- To do: What is needed is an exact copy of the data that follows.

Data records
#####
theorem State.throttleApply_good (out : km.part .out) (dep : km.part .dep) (hkt : km.part .hkt)
    (hCMP_CMP_STAT_ENG_DIV : km.fld R.CMP.CMP_STAT.ENG_DIV)
    (hDEP_MODE_CHECK_DEP_PENDING : km.fld R.DEP.MODE_CHECK.DEP_PENDING)
    (hDEP_MODE_CHECK_EPOCH_PENDING : km.fld R.DEP.MODE_CHECK.EPOCH_PENDING)
    (hDEP_MODE_CHECK_FIELDS : km.fld R.DEP.MODE_CHECK.FIELDS) (hDEP_MODE_CHECK_RULE : km.fld R.DEP.MODE_CHECK.RULE)
    (hDEP_MODE_CHECK_VALID : km.fld R.DEP.MODE_CHECK.VALID)
    (hDEP_MODE_CTRL_FB_ACTIVE : km.fld R.DEP.MODE_CTRL.FB_ACTIVE)
    (hDEP_MODE_CTRL_FB_VALID : km.fld R.DEP.MODE_CTRL.FB_VALID)
    (hDEP_MODE_CTRL_LAST_CAUSE : km.fld R.DEP.MODE_CTRL.LAST_CAUSE)
    (hDEP_MODE_CUR_CODING_A : km.fld R.DEP.MODE_CUR.CODING_A)
    (hDEP_MODE_CUR_CODING_B : km.fld R.DEP.MODE_CUR.CODING_B) (hDEP_MODE_CUR_EMIT : km.fld R.DEP.MODE_CUR.EMIT)
    (hDEP_MODE_CUR_REDUN : km.fld R.DEP.MODE_CUR.REDUN) (hDEP_MODE_CUR_SCAN : km.fld R.DEP.MODE_CUR.SCAN)
    (hDEP_MODE_CUR_SINK : km.fld R.DEP.MODE_CUR.SINK) (hDEP_MODE_CUR_TIMING : km.fld R.DEP.MODE_CUR.TIMING)
    (hDEP_MODE_CUR_VIEWS : km.fld R.DEP.MODE_CUR.VIEWS) (hPG_EVT_PEND : ∀ a, km.fld (R.PG.EVT_PEND a)) (s : State)
    (n : Nat) (hs : s.Keeps km pq) : (State.throttleApply s n).Keeps km pq := by
  unfold State.throttleApply
  repeat' first
    | with_reducible assumption
    | with_reducible exact hPG_EVT_PEND _
    | ((try lift_lets -underBinder); intro x; refine Keep.use (k := km) (q := pq) (s := x) ?_ ?_; (on_goal 1 => dsimp -zeta only [x]); (on_goal 2 => clear_value x; intro _))
    | ((try lift_lets -underBinder); intro x; refine Keep.usePair (k := km) (q := pq) (p := x) ?_ ?_; (on_goal 1 => dsimp -zeta only [x]); (on_goal 2 => clear_value x; intro _))
    | ((try lift_lets -underBinder); intro x; refine Keep.memSt (x := x) ?_; subst x)
    | ((try lift_lets -underBinder); intro x; refine Keep.depSt (x := x) ?_; subst x)
    | ((try lift_lets -underBinder); intro x; clear_value x)
    | (intro _)
    | with_reducible apply Keep.ite
    | with_reducible apply State.fallbackOn_good
    | with_reducible apply State.setDiv_good
    | with_reducible apply State.fallbackOff_good
    | split
    | (simp -zeta only [Keep.mk_iff]; with_reducible refine Keep.upd ?_ rfl ?_; on_goal 2 => (and_intros <;> with_reducible first | exact .inl rfl | exact .inl ⟨rfl, rfl, rfl⟩ | exact .inr ‹_› | exact Nat.le_refl _ | exact Nat.le_add_right _ _))

theorem State.throttleDeparture_good (out : km.part .out) (tim : km.part .tim) (dep : km.part .dep)
    (hkt : km.part .hkt) (mbx : km.part .mbx) (hCMP_CMP_STAT_ENG_DIV : km.fld R.CMP.CMP_STAT.ENG_DIV)
    (hDEP_MODE_CHECK_DEP_PENDING : km.fld R.DEP.MODE_CHECK.DEP_PENDING)
    (hDEP_MODE_CHECK_EPOCH_PENDING : km.fld R.DEP.MODE_CHECK.EPOCH_PENDING)
    (hDEP_MODE_CHECK_FIELDS : km.fld R.DEP.MODE_CHECK.FIELDS) (hDEP_MODE_CHECK_RULE : km.fld R.DEP.MODE_CHECK.RULE)
    (hDEP_MODE_CHECK_VALID : km.fld R.DEP.MODE_CHECK.VALID)
    (hDEP_MODE_CTRL_FB_ACTIVE : km.fld R.DEP.MODE_CTRL.FB_ACTIVE)
    (hDEP_MODE_CTRL_FB_VALID : km.fld R.DEP.MODE_CTRL.FB_VALID)
    (hDEP_MODE_CTRL_LAST_CAUSE : km.fld R.DEP.MODE_CTRL.LAST_CAUSE)
    (hDEP_MODE_CUR_CODING_A : km.fld R.DEP.MODE_CUR.CODING_A)
    (hDEP_MODE_CUR_CODING_B : km.fld R.DEP.MODE_CUR.CODING_B) (hDEP_MODE_CUR_EMIT : km.fld R.DEP.MODE_CUR.EMIT)
    (hDEP_MODE_CUR_REDUN : km.fld R.DEP.MODE_CUR.REDUN) (hDEP_MODE_CUR_SCAN : km.fld R.DEP.MODE_CUR.SCAN)
    (hDEP_MODE_CUR_SINK : km.fld R.DEP.MODE_CUR.SINK) (hDEP_MODE_CUR_TIMING : km.fld R.DEP.MODE_CUR.TIMING)
    (hDEP_MODE_CUR_VIEWS : km.fld R.DEP.MODE_CUR.VIEWS) (hHKT_HKT_STAT_THR_STATE : km.fld R.HKT.HKT_STAT.THR_STATE)
    (hMBX_M_REFUSED_COUNT : ∀ a b, km.fld (R.MBX.M_REFUSED.COUNT a b))
    (hMBX_M_STAT_RX_COUNT : ∀ a b, km.fld (R.MBX.M_STAT.RX_COUNT a b))
    (hMBX_M_STAT_RX_POISON : ∀ a b, km.fld (R.MBX.M_STAT.RX_POISON a b))
    (hMBX_M_STAT_TX_FULL : ∀ a b, km.fld (R.MBX.M_STAT.TX_FULL a b))
    (hMBX_M_STAT_TX_INFLIGHT : ∀ a b, km.fld (R.MBX.M_STAT.TX_INFLIGHT a b))
    (hMBX_RX_DATA : ∀ a b c, km.fld (R.MBX.RX.DATA a b c)) (hPG_EVT_PEND : ∀ a, km.fld (R.PG.EVT_PEND a))
    (hTIM_DOM_OFFSET_OFFSET : ∀ a, km.fld (R.TIM.DOM_OFFSET.OFFSET a))
    (hTIM_DOM_RATE_RATE : ∀ a, km.fld (R.TIM.DOM_RATE.RATE a)) (s : State) (n : Nat) (hs : s.Keeps km pq) : (State.throttleDeparture s n).Keeps km pq := by
  unfold State.throttleDeparture
  repeat' first
    | with_reducible assumption
    | with_reducible exact hMBX_M_REFUSED_COUNT _ _
    | with_reducible exact hMBX_M_STAT_RX_COUNT _ _
    | with_reducible exact hMBX_M_STAT_RX_POISON _ _
    | with_reducible exact hMBX_M_STAT_TX_FULL _ _
    | with_reducible exact hMBX_M_STAT_TX_INFLIGHT _ _
    | with_reducible exact hMBX_RX_DATA _ _ _
    | with_reducible exact hPG_EVT_PEND _
    | with_reducible exact hTIM_DOM_OFFSET_OFFSET _
    | with_reducible exact hTIM_DOM_RATE_RATE _
    | (intro _)
    | with_reducible apply Keep.ite
    | with_reducible apply State.throttleApply_good
    | with_reducible apply State.restored_good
#####
- Response to the task:
theorem State.throttleApply_good (out : km.part .out) (dep : km.part .dep) (hkt : km.part .hkt)
    (hCMP_CMP_STAT_ENG_DIV : km.fld R.CMP.CMP_STAT.ENG_DIV)
    (hDEP_MODE_CHECK_DEP_PENDING : km.fld R.DEP.MODE_CHECK.DEP_PENDING)
    (hDEP_MODE_CHECK_EPOCH_PENDING : km.fld R.DEP.MODE_CHECK.EPOCH_PENDING)
    (hDEP_MODE_CHECK_FIELDS : km.fld R.DEP.MODE_CHECK.FIELDS) (hDEP_MODE_CHECK_RULE : km.fld R.DEP.MODE_CHECK.RULE)
    (hDEP_MODE_CHECK_VALID : km.fld R.DEP.MODE_CHECK.VALID)
    (hDEP_MODE_CTRL_FB_ACTIVE : km.fld R.DEP.MODE_CTRL.FB_ACTIVE)
    (hDEP_MODE_CTRL_FB_VALID : km.fld R.DEP.MODE_CTRL.FB_VALID)
    (hDEP_MODE_CTRL_LAST_CAUSE : km.fld R.DEP.MODE_CTRL.LAST_CAUSE)
    (hDEP_MODE_CUR_CODING_A : km.fld R.DEP.MODE_CUR.CODING_A)
    (hDEP_MODE_CUR_CODING_B : km.fld R.DEP.MODE_CUR.CODING_B) (hDEP_MODE_CUR_EMIT : km.fld R.DEP.MODE_CUR.EMIT)
    (hDEP_MODE_CUR_REDUN : km.fld R.DEP.MODE_CUR.REDUN) (hDEP_MODE_CUR_SCAN : km.fld R.DEP.MODE_CUR.SCAN)
    (hDEP_MODE_CUR_SINK : km.fld R.DEP.MODE_CUR.SINK) (hDEP_MODE_CUR_TIMING : km.fld R.DEP.MODE_CUR.TIMING)
    (hDEP_MODE_CUR_VIEWS : km.fld R.DEP.MODE_CUR.VIEWS) (hPG_EVT_PEND : ∀ a, km.fld (R.PG.EVT_PEND a)) (s : State)
    (n : Nat) (hs : s.Keeps km pq) : (State.throttleApply s n).Keeps km pq := by
  unfold State.throttleApply
  repeat' first
    | with_reducible assumption
    | with_reducible exact hPG_EVT_PEND _
    | ((try lift_lets -underBinder); intro x; refine Keep.use (k := km) (q := pq) (s := x) ?_ ?_; (on_goal 1 => dsimp -zeta only [x]); (on_goal 2 => clear_value x; intro _))
    | ((try lift_lets -underBinder); intro x; refine Keep.usePair (k := km) (q := pq) (p := x) ?_ ?_; (on_goal 1 => dsimp -zeta only [x]); (on_goal 2 => clear_value x; intro _))
    | ((try lift_lets -underBinder); intro x; refine Keep.memSt (x := x) ?_; subst x)
    | ((try lift_lets -underBinder); intro x; refine Keep.depSt (x := x) ?_; subst x)
    | ((try lift_lets -underBinder); intro x; clear_value x)
    | (intro _)
    | with_reducible apply Keep.ite
    | with_reducible apply State.fallbackOn_good
    | with_reducible apply State.setDiv_good
    | with_reducible apply State.fallbackOff_good
    | split
    | (simp -zeta only [Keep.mk_iff]; with_reducible refine Keep.upd ?_ rfl ?_; on_goal 2 => (and_intros <;> with_reducible first | exact .inl rfl | exact .inl ⟨rfl, rfl, rfl⟩ | exact .inr ‹_› | exact Nat.le_refl _ | exact Nat.le_add_right _ _))

theorem State.throttleDeparture_good (out : km.part .out) (tim : km.part .tim) (dep : km.part .dep)
    (hkt : km.part .hkt) (mbx : km.part .mbx) (hCMP_CMP_STAT_ENG_DIV : km.fld R.CMP.CMP_STAT.ENG_DIV)
    (hDEP_MODE_CHECK_DEP_PENDING : km.fld R.DEP.MODE_CHECK.DEP_PENDING)
    (hDEP_MODE_CHECK_EPOCH_PENDING : km.fld R.DEP.MODE_CHECK.EPOCH_PENDING)
    (hDEP_MODE_CHECK_FIELDS : km.fld R.DEP.MODE_CHECK.FIELDS) (hDEP_MODE_CHECK_RULE : km.fld R.DEP.MODE_CHECK.RULE)
    (hDEP_MODE_CHECK_VALID : km.fld R.DEP.MODE_CHECK.VALID)
    (hDEP_MODE_CTRL_FB_ACTIVE : km.fld R.DEP.MODE_CTRL.FB_ACTIVE)
    (hDEP_MODE_CTRL_FB_VALID : km.fld R.DEP.MODE_CTRL.FB_VALID)
    (hDEP_MODE_CTRL_LAST_CAUSE : km.fld R.DEP.MODE_CTRL.LAST_CAUSE)
    (hDEP_MODE_CUR_CODING_A : km.fld R.DEP.MODE_CUR.CODING_A)
    (hDEP_MODE_CUR_CODING_B : km.fld R.DEP.MODE_CUR.CODING_B) (hDEP_MODE_CUR_EMIT : km.fld R.DEP.MODE_CUR.EMIT)
    (hDEP_MODE_CUR_REDUN : km.fld R.DEP.MODE_CUR.REDUN) (hDEP_MODE_CUR_SCAN : km.fld R.DEP.MODE_CUR.SCAN)
    (hDEP_MODE_CUR_SINK : km.fld R.DEP.MODE_CUR.SINK) (hDEP_MODE_CUR_TIMING : km.fld R.DEP.MODE_CUR.TIMING)
    (hDEP_MODE_CUR_VIEWS : km.fld R.DEP.MODE_CUR.VIEWS) (hHKT_HKT_STAT_THR_STATE : km.fld R.HKT.HKT_STAT.THR_STATE)
    (hMBX_M_REFUSED_COUNT : ∀ a b, km.fld (R.MBX.M_REFUSED.COUNT a b))
    (hMBX_M_STAT_RX_COUNT : ∀ a b, km.fld (R.MBX.M_STAT.RX_COUNT a b))
    (hMBX_M_STAT_RX_POISON : ∀ a b, km.fld (R.MBX.M_STAT.RX_POISON a b))
    (hMBX_M_STAT_TX_FULL : ∀ a b, km.fld (R.MBX.M_STAT.TX_FULL a b))
    (hMBX_M_STAT_TX_INFLIGHT : ∀ a b, km.fld (R.MBX.M_STAT.TX_INFLIGHT a b))
    (hMBX_RX_DATA : ∀ a b c, km.fld (R.MBX.RX.DATA a b c)) (hPG_EVT_PEND : ∀ a, km.fld (R.PG.EVT_PEND a))
    (hTIM_DOM_OFFSET_OFFSET : ∀ a, km.fld (R.TIM.DOM_OFFSET.OFFSET a))
    (hTIM_DOM_RATE_RATE : ∀ a, km.fld (R.TIM.DOM_RATE.RATE a)) (s : State) (n : Nat) (hs : s.Keeps km pq) : (State.throttleDeparture s n).Keeps km pq := by
  unfold State.throttleDeparture
  repeat' first
    | with_reducible assumption
    | with_reducible exact hMBX_M_REFUSED_COUNT _ _
    | with_reducible exact hMBX_M_STAT_RX_COUNT _ _
    | with_reducible exact hMBX_M_STAT_RX_POISON _ _
    | with_reducible exact hMBX_M_STAT_TX_FULL _ _
    | with_reducible exact hMBX_M_STAT_TX_INFLIGHT _ _
    | with_reducible exact hMBX_RX_DATA _ _ _
    | with_reducible exact hPG_EVT_PEND _
    | with_reducible exact hTIM_DOM_OFFSET_OFFSET _
    | with_reducible exact hTIM_DOM_RATE_RATE _
    | (intro _)
    | with_reducible apply Keep.ite
    | with_reducible apply State.throttleApply_good
    | with_reducible apply State.restored_good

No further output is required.